You are viewing a plain text version of this content. The canonical link for it is here.

Posted to java-user@lucene.apache.org by hrishim <sm...@yahoo.co.in> on 2010/01/08 11:16:52 UTC

Term Frequency for phrases

Hi .
I have phrases like brain natriuretic peptide indexed as a single token
using Lucene.
When I calculate the term frequency for the same  the count is 0 since the
tokens from the text are indexed separately i.e. brain , natriuretic ,
peptide.
Is there a way to solve this problem and get the term frequency for the
entire phrase ?

Regards,
Hrishi
-- 
View this message in context: http://old.nabble.com/Term-Frequency-for-phrases-tp27073866p27073866.html
Sent from the Lucene - Java Users mailing list archive at Nabble.com.


---------------------------------------------------------------------
To unsubscribe, e-mail: java-user-unsubscribe@lucene.apache.org
For additional commands, e-mail: java-user-help@lucene.apache.org

Re: Term Frequency for phrases

Posted by Erick Erickson <er...@gmail.com>.

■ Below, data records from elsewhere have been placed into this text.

-- ==== Sys2Proof/Laws/State.lean ====
section
/-!
SUPPORT. Laws/State.lean: what an update of one part of the state does to every part of it. One lemma per part and update, each
true by rfl.
-/
namespace Sys2Proof.Machine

On a quick read, your statements are contradictory....

<<<I have phrases like brain natriuretic peptide indexed as a single
token>>>

<<<When I calculate the term frequency for the same  the count is 0 since
the
tokens from the text are indexed separately i.e. brain , natriuretic ,
peptide.>>>

Either "brain natriuretic peptide" is a single token/term or it's not....

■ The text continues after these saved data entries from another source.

theorem State.egq_setEgq_other (s : State) {i q j r : Nat} (e : EgQueue) (hq : q < 2) (hr : r < 2) (h : (j, r) ≠ (i, q)) :
    (s.setEgq i q e).egq j r = s.egq j r := by
  have hqueues : (s.setEgq i q e).eg.queues = s.eg.queues.set (2 * i + q) e := rfl
  have hne : 2 * j + r ≠ 2 * i + q := by
    rintro heq
    obtain ⟨rfl, rfl⟩ : j = i ∧ r = q := by omega
    exact h rfl
  have hne' : (2 * i + q == 2 * j + r) = false := beq_eq_false_iff_ne.2 (Ne.symm hne)
  simp [State.egq, hqueues, Tbl.has_set, Tbl.get_set_other _ _ _ hne, hne']

/-! ### The doorbell (R236) -/

section
variable {i g q tail : Nat} {e : EgQueue} {s : State} (hi : i < 512) (hq : q < 2) (hg : s.genCurrent i g = true) (he : s.egq i q = some e)
include hi hq hg he

theorem exec_egressDoorbell : exec (.egressDoorbell i g q tail) s = .next (if modSub 16 tail e.head ≤ e.size then
      s.setEgq i q { e with tail := tail % 65536 }
    else note .mgp 0 0x01F 0 (.inst i g) (leBytes 4 q ++ leBytes 4 tail) s) := by
  have hexec : exec (.egressDoorbell i g q tail) s = execEgressDoorbell i g q tail s := rfl
  rw [hexec, execEgressDoorbell, if_pos ⟨hi, hq⟩, egressDoorbell, hg, he]
  rfl

end

/-! ### The descriptor (R236 to R238) -/

section
variable (s : State) (i : Nat) (e : EgQueue)

/-- The frame that the descriptor at the head names. -/
def State.egFrame : List Byte := lsRead i (headDesc i e s).addr (headDesc i e s).len s

/-- The frame as it would be stored (R239). -/
def State.egStored : List Byte := egFormat (s.egFrame i e) (headDesc i e s) s

/-- The completion status of the descriptor at the head (R238). -/
def State.egCode : Nat := egStatus i (s.inst i).gen (headDesc i e s) (s.egFrame i e) (s.egStored i e) s

/-- The state in which the descriptor at the head is completed. -/
def State.egDone (q : Nat) : State :=
  if s.egCode i e = 0 then egSend i (s.inst i).gen q e (headDesc i e s) (s.egFrame i e) (s.egStored i e) s
  else if 1 ≤ s.egCode i e ∧ s.egCode i e ≤ 5 then spoofed i (s.inst i).gen (s.egCode i e) s
  else if s.egCode i e = 6 then s.setInst i fun d => { d with noCredit := satAdd 32 d.noCredit 1 }
  else s

end

theorem exec_egressDescriptor {i q : Nat} {e : EgQueue} {s : State} (hi : i < 512) (hq : q < 2) (he : s.egq i q = some e)
    (hready : e.ready i s = true) (hfirst : q = 0 ∨ ∀ z, s.egq i 0 = some z → z.ready i s = false) : ∃ tsSeq ts,
    exec (.egressDescriptor i q) s = .next (egComplete i q e (s.egCode i e) tsSeq ts (s.egDone i e q)) := by
  have hexec : exec (.egressDescriptor i q) s = execEgressDescriptor i q s := rfl
  rw [hexec, execEgressDescriptor, he]
  dsimp only
  rw [if_pos (by
    rcases hfirst with rfl | h0
    · simp [hi, hready]
    · cases hz : s.egq i 0 with
      | none => simp [hi, hq, hready]
      | some z => simp [hi, hq, hready, h0 z hz])]
  by_cases hst : s.egCode i e = 0
  · rw [State.egDone, if_pos hst, hst]
    exact ⟨_, _, congrArg Host.Outcome.next (if_pos hst)⟩
  · rw [State.egDone, if_neg hst]
    exact ⟨_, _, congrArg Host.Outcome.next (if_neg hst)⟩

theorem egComplete_egq (i q : Nat) (e : EgQueue) (st tsSeq : Nat) (ts : Bool) (s : State) :
    (egComplete i q e st tsSeq ts s).egq i q = some { e with head := (e.head + 1) % 65536, seq := (e.seq + 1) % 2 ^ 32 } :=
  State.egq_setEgq_same ..

theorem egComplete_sw (i q : Nat) (e : EgQueue) (st tsSeq : Nat) (ts : Bool) (s : State) : (egComplete i q e st tsSeq ts s).sw = s.sw :=
  (egComplete_only (qs := [.insts, .eg, .mlk]) i q e st tsSeq ts s (Only.refl _ s) (by simp)).same .sw (by decide)

theorem lsWrite_inst (i a : Nat) (octets : List Byte) (s : State) (j : Nat) : (lsWrite i a octets s).inst j = s.inst j := by
  have hdirty : ∀ n, (markDirty i a n s).inst j = s.inst j := fun n =>
    inst_of_insts ((markDirty_only (qs := [.mlk]) i a n s (Only.refl _ s) (by simp)).same .insts (by decide)) j
  unfold lsWrite
  dsimp only
  split
  · exact hdirty _
  · rfl

theorem egComplete_inst (i q : Nat) (e : EgQueue) (st tsSeq : Nat) (ts : Bool) (s : State) (j : Nat) :
    (egComplete i q e st tsSeq ts s).inst j = s.inst j := by
  have heg : ∀ (u : State) f, (u.modEg f).inst j = u.inst j := fun _ _ => rfl
  unfold egComplete
  dsimp only
  rw [heg, lsWrite_inst]
  split
  · rw [lsWrite_inst, lsWrite_inst, lsWrite_inst]
  · rw [lsWrite_inst, lsWrite_inst]

theorem spoofed_inst (i g check : Nat) (s : State) :
    (spoofed i g check s).inst i = { s.inst i with spoofDrops := satAdd 32 (s.inst i).spoofDrops 1 } := by
  have hnote : ∀ u : State, (note .egf 0 0x3C0 0 (.inst i g) (leBytes 4 check) u).inst i = u.inst i := fun u =>
    inst_of_insts ((note_only (qs := [.bki, .evr]) .egf 0 0x3C0 0 (.inst i g) (leBytes 4 check) u (Only.refl _ u) (by simp)).same .insts
        (by decide)) i
  rw [spoofed, hnote, State.inst_setInst_same]

theorem spoofed_sw (i g check : Nat) (s : State) : (spoofed i g check s).sw = s.sw :=
  (note_only (qs := [.insts, .bki, .evr]) .egf 0 0x3C0 0 (.inst i g) (leBytes 4 check) _ (State.setInst_only s i _ (Only.refl _ s) (by simp))
    (by simp)).same .sw (by decide)

/-! ### A descriptor that passes every check is stored (R239) -/

theorem redPorts_lt {mask : List Nat} (hlt : ∀ k ∈ mask, k < 8) (s : State) : ∀ p ∈ (redPorts mask s).1, p.1 < 8 := by
  intro p hp
  unfold redPorts at hp
  dsimp only at hp
  have hsub : ∀ (pr : Nat → Bool), p ∈ ((mask.filter pr).map fun k => (k, (none : Option Nat))) → p.1 < 8 := by
    intro pr h
    obtain ⟨k, hk, rfl⟩ := List.mem_map.1 h
    exact hlt k (List.mem_filter.1 hk).1
  rcases List.mem_append.1 hp with hp | hp
  · rcases List.mem_append.1 hp with hp | hp
    · split at hp
      · rcases List.mem_pair.1 hp with rfl | rfl <;> simp
      · exact hsub _ hp
    · exact hsub _ hp
  · split at hp
    · rcases List.mem_pair.1 hp with rfl | rfl <;> simp
    · exact hsub _ hp

theorem maskList_lt {w : Nat} (v : BitVec w) : ∀ k ∈ maskList v, k < w := fun _ hk => List.mem_range.1 (List.mem_filter.1 hk).1

theorem maskList_ne_nil {w : Nat} {v : BitVec w} (h : v ≠ 0) : maskList v ≠ [] := by
  intro hnil
  refine h (BitVec.eq_of_getLsbD_eq fun i hi => ?_)
  have hout : i ∉ maskList v := by simp [hnil]
  simpa [maskList, hi] using hout

theorem sendDests_ne_nil {ports : List (Nat × Option Nat)} (hlt : ∀ p ∈ ports, p.1 < 8) (h : ports ≠ []) (pcp : Nat) (proto : TxCopy) (ctrl :
    Bool)
    (claim : Nat) (s : State) : sendDests ports pcp proto ctrl claim s ≠ [] := by
  obtain ⟨p, hp⟩ := List.exists_mem_of_ne_nil _ h
  have hmem : p ∈ (List.range 8).flatMap fun k => ports.filter fun q => q.1 == k :=
    List.mem_flatMap.2 ⟨p.1, List.mem_range.2 (hlt p hp), List.mem_filter.2 ⟨hp, beq_self_eq_true _⟩⟩
  unfold sendDests
  intro hnil
  rw [List.map_eq_nil_iff, List.zipIdx_eq_nil_iff] at hnil
  rw [hnil] at hmem
  exact List.not_mem_nil hmem

theorem storeCharged_nextFrame {i g : Nat} {f : Stored} {ds : List Dest} {s : State} (hds : ds ≠ []) (hroom : f.cells ≤ s.sw.freeCells) :
    (storeCharged (some (i, g)) f ds s).sw.nextFrame = s.sw.nextFrame + 1 := by
  have hstore := storeFrame_nextFrame (f := { f with owner := some (i, g) })
    (s := s.setInst i fun d => { d with useEgress := d.useEgress + f.cells }) 0xFFFF 0 hds hroom
  have hset : ∀ (u : State) h, (u.setInst i h).sw = u.sw := fun _ _ => rfl
  unfold storeCharged
  dsimp only
  split
  · rw [hset, hstore, hset]
  · rw [hstore, hset]

theorem redPorts_room (mask : List Nat) (s : State) :
    (redPorts mask s).2.sw.freeCells = s.sw.freeCells ∧ (redPorts mask s).2.sw.nextFrame = s.sw.nextFrame := ⟨rfl, rfl⟩

/-- A control frame also goes to the own comparison unit and, over a lane that is up, to the partner (R15, R239). -/
def controlCopied (i : Nat) (x : EgDesc) (f : List Byte) (s : State) : State :=
  if x.ctrl then
    let c : OcuCopy := { octets := f, pcp := x.pcp, vid := x.vid, sense := x.sense, zone := x.zone, inst := i }
    let s := s.modOcu fun z => { z with ctrlIn := z.ctrlIn ++ [c] }
    if s.laneUp then mlkCount 0 (s.modMlk fun m => { m with copiesOut := m.copiesOut ++ [c] }) else s
  else s

theorem controlCopied_sw (i : Nat) (x : EgDesc) (f : List Byte) (s : State) : (controlCopied i x f s).sw = s.sw := by
  unfold controlCopied
  dsimp only
  split_ifs <;> rfl

/-- A frame that is sent is stored with a copy for each of its ports at least. -/
theorem egSend_eq (i g q : Nat) (e : EgQueue) {x : EgDesc} (f stored : List Byte) (s : State) (hports : x.ports ≠ 0) : ∃ ds u, ds ≠ []
    ∧ u.sw.freeCells = s.sw.freeCells ∧ u.sw.nextFrame = s.sw.nextFrame
    ∧ egSend i g q e x f stored s =
      controlCopied i x f (refreshOver i (storeCharged (some (i, g)) (builtFrame stored x.pcp x.vid u) ds u)) := by
  have hsend := sendDests_ne_nil (redPorts_lt (maskList_lt x.ports) s) (redPorts_ne_nil (maskList_lt x.ports) (maskList_ne_nil hports) s)
    x.pcp { ts := x.ts, inst := some (i, g), egSeq := e.seq, tsSeq := (s.time.owners.get i {}).seq, egq := q } x.ctrl s.cgu.ownClaim.toNat
    (redPorts (maskList x.ports) s).2
  have htime : ∀ (u : State) c h, (if c = true then u.modTime h else u).sw = u.sw := fun u c h => by cases c <;> rfl
  have hkey : ∀ (u : State) c, (if c = true then keySigned x.key u else u).sw = u.sw := fun u c => by cases c <;> rfl
  refine ⟨_, _, List.append_ne_nil_of_left_ne_nil hsend _, ?_, ?_, rfl⟩
  · rw [hkey, htime]
    exact (redPorts_room (maskList x.ports) s).1
  · rw [hkey, htime]
    exact (redPorts_room (maskList x.ports) s).2

theorem egSend_nextFrame {i g q : Nat} {e : EgQueue} {x : EgDesc} {f stored : List Byte} {s : State} (hports : x.ports ≠ 0)
    (hroom : cellsOf (stored.length + 4) ≤ s.sw.freeCells) : (egSend i g q e x f stored s).sw.nextFrame = s.sw.nextFrame + 1 := by
  obtain ⟨ds, u, hds, hcells, hnext, heq⟩ := egSend_eq i g q e f stored s hports
  rw [heq, controlCopied_sw, (refreshOver_only (qs := [.insts, .bki, .evr, .mbx]) i _ (Only.refl _ _) (by simp)).same .sw (by decide),
    storeCharged_nextFrame hds (hcells ▸ hroom), hnext]

theorem ports_of_egStatus {i g : Nat} {x : EgDesc} {f stored : List Byte} {s : State} (h : egStatus i g x f stored s = 0) : x.ports ≠ 0 := by
  intro h0
  have hbad : x.bad (s.inst i) = true := by simp [EgDesc.bad, h0]
  rw [egStatus] at h
  simp [hbad] at h

/-! ### The gate (R256) -/

/-- A copy no longer waits before the gate. -/
def State.ungated (s : State) (g : GateFrame) : State := s.modCgu fun c => { c with gate := c.gate.erase g }

@[simp] theorem State.ungated_only {s0 : State} {qs : List Part} (s : State) (g : GateFrame) (h : Only qs s0 s)
    (hm : ∀ p ∈ ([.cgu] : List Part), p ∈ qs) : Only qs s0 (s.ungated g) := State.modCgu_only _ h (hm .cgu (by simp))

theorem exec_cguGate {k : Nat} {g : GateFrame} {s : State} (hg : (s.cgu.gate.find? fun g => g.port == k) = some g) :
    exec (.cguGate k) s = .next (gateOne g (s.ungated g)) := by
  have hexec : exec (.cguGate k) s = execCguGate k s := rfl
  rw [hexec, execCguGate, hg]
  rfl

theorem gateOne_aside {g : GateFrame} {s : State} (hrole : s.cgu.role = .taking)
    (hroom : (s.cgu.setAside.filter fun x => x.port == g.port).length < 512) :
    gateOne g s = heldAside g.copy.frame true (s.modCgu fun c => { c with setAside := c.setAside ++ [g], live := bump c.live 7 }) := by
  rw [gateOne, if_pos hrole, if_pos hroom]

theorem gateOne_release {g : GateFrame} {s : State} (hrole : s.cgu.role = .active ∨ s.cgu.role = .alone) (hwin : s.cgu.win = true)
    (hclaim : g.ctrl = false ∨ g.claim = s.cgu.ownClaim.toNat) : gateOne g s = gateRelease g s := by
  have hnot : s.cgu.role ≠ .taking := by rcases hrole with h | h <;> simp [h]
  rw [gateOne, if_neg hnot, if_pos ⟨hrole, hwin, hclaim⟩]

theorem gateOne_drop {g : GateFrame} {s : State} (hrole : s.cgu.role ≠ .taking)
    (hclosed : s.cgu.win = false ∨ (s.cgu.role ≠ .active ∧ s.cgu.role ≠ .alone) ∨ (g.ctrl = true ∧ g.claim ≠ s.cgu.ownClaim.toNat)) :
    gateOne g s = gateDrop (if g.ctrl = true ∧ g.claim ≠ s.cgu.ownClaim.toNat then 6 else 5) g s := by
  have hshut : ¬((s.cgu.role = .active ∨ s.cgu.role = .alone) ∧ s.cgu.win = true ∧ (g.ctrl = false ∨ g.claim = s.cgu.ownClaim.toNat)) := by
    rintro ⟨hr, hw, hc⟩
    rcases hclosed with h | ⟨ha, hl⟩ | ⟨hctrl, hne⟩
    · simp [h] at hw
    · exact hr.elim ha hl
    · exact hc.elim (by simp [hctrl]) hne
  rw [gateOne, if_neg hrole, if_neg hshut]
  split_ifs <;> rfl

Are you sure you're not confusing indexing and storing? What
analyzer are you using at index time?

Erick

On Fri, Jan 8, 2010 at 5:16 AM, hrishim <sm...@yahoo.co.in> wrote:

>
> Hi .
> I have phrases like brain natriuretic peptide indexed as a single token
> using Lucene.
> When I calculate the term frequency for the same  the count is 0 since the
> tokens from the text are indexed separately i.e. brain , natriuretic ,
> peptide.
> Is there a way to solve this problem and get the term frequency for the
> entire phrase ?
>
> Regards,
> Hrishi
> --
> View this message in context:
> http://old.nabble.com/Term-Frequency-for-phrases-tp27073866p27073866.html
> Sent from the Lucene - Java Users mailing list archive at Nabble.com.
>
>
> ---------------------------------------------------------------------
> To unsubscribe, e-mail: java-user-unsubscribe@lucene.apache.org
> For additional commands, e-mail: java-user-help@lucene.apache.org
>
>

Re: Term Frequency for phrases

Posted by Jason Rutherglen <ja...@gmail.com>.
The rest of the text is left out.